Monday, July 27, 2015

 

Civil Beat editors nail Brower



It’s harder still to discern what could be going through the mind of Brower, who as an elected state official could have used his position and status to show empathy and compassion to the young man rather than further contributing to his misery.—Civil Beat editorial, 7/27/2015



by Larry Geller

Civil Beat continues to give journalism in Hawaii a good name.

A well-written editorial posted this morning (see: Brower’s Sad Choice, Resurgent Research at UH, Havana’s Big Thaw, Civil Beat, 7/27/2015) skewers state representative Tom Brower both for milking the unfortunate reaction to his photography expedition to Kakaako and for his failure to demonstrate compassionate leadership and model aloha.

You can read it on-line at the link, please do that. I found it a refreshing change from the stenographic reports in the newspaper and most of the television coverage.
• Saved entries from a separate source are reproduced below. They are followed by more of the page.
/-- One cycle of REFCLK, or of AONCLK where REFCLK has stopped (R373). -/
def State.tick (s : State) : State :=
  if s.ts = tsOff then s
  else if s.clk.refclk then
    let p := s.tickCycles
    let s1 := (s.count64 Reg.TIME_NOW 10).cmpSee 2
    if !s.awake then s1
    else
      let s2 := if p.2 = 0 then s1 else s1.count64 Reg.DROOP_SKIP p.2
      let idle := if s.noMarks then s.clk.idle + p.1 else 0
      let beat := 2 ^ s.fld Reg.BEAT_CFG_K
      { s2 with
        clk := { s2.clk with
          aclkRem := (s.clk.aclkRem + s.aclkMhz) % 100
          odd := s.pwr.droop && s.flag Reg.DROOP_CFG_EN && (p.1 + s.clk.odd.toNat) % 2 == 1
          aclk := if s.beat.started then s.clk.aclk + p.1 else 0
          idle := idle % beat }
        pwr := { s2.pwr with dwell := s2.pwr.dwell + idle / beat } }
  else
    let f := s.clk.aonFrac + 37
    let s1 := (s.count64 Reg.TIME_NOW (30517 + f / 64)).cmpSee 2
    { s1 with clk := { s1.clk with aonFrac := f % 64 } }

/-! ## Limiter, throttle, energy (R362 to R366, R370) -/

/-- Rails of R357. -/
def railCodes : List Nat := [0, 1, 2, 3, 4, 5]

/-- Telemetry of a rail. -/
def State.rail (s : State) (r : Nat) : Rail := Store.get {} s.pwr.rails r

/-- Power in units of 0.5 mW: the sum of voltage × current over the six rails (R362). -/
def State.power (s : State) : Nat := (railCodes.map fun r => (s.rail r).mv * (s.rail r).current).foldl (· + ·) 0

/-- Sum and number of the latest `n` samples. -/
def latest (l : List Nat) (n : Nat) : Nat × Nat := ((l.take n).foldl (· + ·) 0, (l.take n).length)

/-- Whether a mean of samples is above a number of watts. -/
def above (p : Nat × Nat) (w : Nat) : Bool := w * 2000 * p.2 < p.1

/-- Whether a mean of samples is below a number of watts (as a signed number). -/
def below (p : Nat × Nat) (w : Int) : Bool := ((p.1 : Nat) : Int) < w * 2000 * p.2

/-- A mean of samples in whole watts. -/
def watts (p : Nat × Nat) : Nat := if p.2 = 0 then 0 else p.1 / (2000 * p.2)

/-- The children of this die on the mark tree that have sent a stretch request: edges of `LINK_BEAT.DOWN` (R364, R395). -/
def State.children (s : State) : Store (List (Nat × Nat × Nat)) := s.pwr.child.filter fun p => (s.fld Reg.LINK_BEAT_DOWN).testBit p.1

/-- The largest stretch request of this die and its children (R364). -/
def State.stretchMax (s : State) : Nat :=
  (s.children.map fun p => (p.2.map fun q => q.2.2).headD 0).foldl max (s.fld Reg.PWR_LIM_S_REQ)

/-- A request came at least 256 ACLK cycles ago (R364): before the latest mark, or by the count of cycles. -/
def State.longAgo (s : State) (q : Nat × Nat × Nat) : Bool := q.1 != s.beatLow || decide (q.2.1 + 256 ≤ s.clk.aclk)

/-- The request of the next mark: the largest, of each child the latest that came early enough (R364). -/
def State.markStretch (s : State) : Nat :=
  (s.children.map fun p => ((p.2.find? s.longAgo).map fun q => q.2.2).getD 0).foldl max (s.fld Reg.PWR_LIM_S_REQ)

/-- A child's request: those before it stay as far as a mark may still need them. -/
def State.childAsks (s : State) (e n : Nat) : State :=
  let old := Store.get [] s.pwr.child e
  let keep := old.takeWhile (fun q => !s.longAgo q) ++ (old.find? s.longAgo).toList
  { s with pwr := { s.pwr with child := Store.put s.pwr.child e ((s.beatLow, s.clk.aclk, n) :: keep) } }

/-- Forward the largest request up the mark tree when it changed (R364, R383 KIND 2). -/
def State.forwardStretch (s : State) (always : Bool) : State :=
  let m := s.stretchMax
  let up := s.fld Reg.LINK_BEAT_UP
  if m = s.pwr.forwarded && !always then s
  else
    let s1 := { s with pwr := { s.pwr with forwarded := m } }
    if up < 4 then s1.modEdge up fun x => { x with lsym := x.lsym ++ [BitVec.ofNat 32 (2 + m * 4)] } else s1

/-- Whether the next change of S_REQ is due, and what it is (R363). -/
def State.limiterNext (s : State) (fast slow : Nat × Nat) (lost : Bool) : Option Nat :=
  let cap := s.fld Reg.PWR_CAP_CAP
  let hyst : Int := (cap : Int) - (s.fld Reg.PWR_LIM_HYST : Nat)
  let req := s.fld Reg.PWR_LIM_S_REQ
  let hot := s.cmpHolds 0
  let tooHigh := (above slow cap && above fast cap) || hot || lost
  let tooLow := below slow hyst && below fast hyst && !hot && !lost
  if above fast 1800 then some 15
  else if s.fld Reg.PWR_LIM_DWELL ≤ s.pwr.dwell then
    if tooHigh && req < 15 then some (req + 1)
    else if tooLow && 0 < req then some (req - 1)
    else none
  else none

/-- Energy of a sample (R370): p × 10 µs, in whole µJ, to the counter of the job. -/
def State.addEnergy (s : State) (p : Nat) : State :=
  let e := s.pwr.energyRem + p * 5
  let i := s.fld Reg.TILE_CTL_JOB_ID % 16
  let s1 := s.count64 (Reg.ENERGY_JOB i) (e / 1000)
  { s1 with pwr := { s1.pwr with energyRem := e % 1000 } }

/-- Telemetry at a sample (R366): a rail without a fresh frame counts one more missing sample. -/
def Rail.sample (r : Rail) : Rail := { r with fresh := false, missing := if r.fresh then 0 else r.missing + 1 }

/-- Hard throttle (R365). -/
def State.throttle (s : State) (fast : Nat × Nat) : State :=
  let hot := above fast 1800 && s.fld Reg.BEAT_CFG_STRETCH == 15
  let s1 := { s with pwr := { s.pwr with fastHot := hot } }
  if s.flag Reg.PWR_LIM_HARD then
    if below fast (s.fld Reg.PWR_CAP_CAP : Nat) then s1.setFlag Reg.PWR_LIM_HARD false else s1
  else if hot && s.pwr.fastHot then
    (((s1.setFlag Reg.PWR_LIM_HARD true).setFlag Reg.PWR_STATUS_THROTTLED true).setFld
      Reg.PWR_STATUS_REASON 0x0503).alert 0x0503
  else s1

/-- A sample (R362, R366, R370), in every state with rails; from FW_READY on the limiter and the throttle act on it (R363, R365). -/
def State.sample (s : State) : State :=
  let missing := railCodes.any fun r => !(s.rail r).fresh
  let rails := railCodes.map fun r => (r, (s.rail r).sample)
  let lost := (s.flag Reg.PWR_STATUS_TELEM_LOST && missing) || rails.any fun r => decide (3 ≤ r.2.missing)
  let p := s.power
  let samples := if missing then s.pwr.samples else (p :: s.pwr.samples).take 100
  let fast := latest samples 5
  let slow := latest samples 100
  let s1 := { s with pwr := { s.pwr with rails := rails, samples := samples } }
  let s2 := (s1.setFld Reg.PWR_NOW_SLOW (watts slow)).setFld Reg.PWR_NOW_FAST (watts fast)
  let s3 := s2.setFlag Reg.PWR_STATUS_TELEM_LOST lost
  let s4 := if lost && !s.flag Reg.PWR_STATUS_TELEM_LOST then s3.setFld Reg.PWR_STATUS_REASON 0x0505 else s3
  let s5 := s4.addEnergy p
  if !s5.fw then s5
  else
    let s6 := match s5.limiterNext fast slow lost with
      | some n => { s5.setFld Reg.PWR_LIM_S_REQ n with pwr := { s5.pwr with dwell := 0 } }
      | none => s5
    (s6.throttle fast).forwardStretch false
Without any discernable aloha spirit for the family who appealed to him for forgiveness, Brower called a press conference to announce he would be pressing charges. The Star-Advertiser editors loved the entire incident as it played out over time, picking up on crime reports around the encampment and of course, calling for its dispersal. Brower and the newspaper editors seem to have formed a synergistic bond. They feed his publicity appetite, he feeds their ideology.

Civil Beat wrote:

It’s harder still to discern what could be going through the mind of Brower, who as an elected state official could have used his position and status to show empathy and compassion to the young man rather than further contributing to his misery. He might have connected the boy and his family to support services or even offered to mentor him — possibilities that in addition to their basic decency might have modeled for the teen an unforgettable lesson in forgiveness.

I’d like to respond (not for Brower, for myself!). I can’t read his mind, but aside from choice of weapons, how is his approach much different from that of the City Council, for example?

Brower’s weapon of choice was the sledgehammer, theirs is the gavel, as they expand sit-lie ordinances that criminalize the homeless. Both accomplish little except to further contribute to the misery of those living on the streets (thank you, CB editors, for your direct words).

How much compassion has been shown by either the state legislature, the city councils, or Honolulu’s mayors over the years as they have cozied up to developers while the housing crisis has been allowed to fester unchecked?

Why are there people living on the sidewalks for Brower to photograph?

We need action to counter the growing poverty in Hawaii that results in homelessness. People living on sidewalks is a symptom of systemic neglect, not a problem that can be “eradicated” so business owners or condo developers aren’t inconvenienced.

Nor can we blame it entirely on our elected leaders if (1) we keep electing them, and (2) we fail to tell them what we expect them to do.

Neither the state nor the city will provide affordable housing, for example, as a gift. It will have to be demanded of them.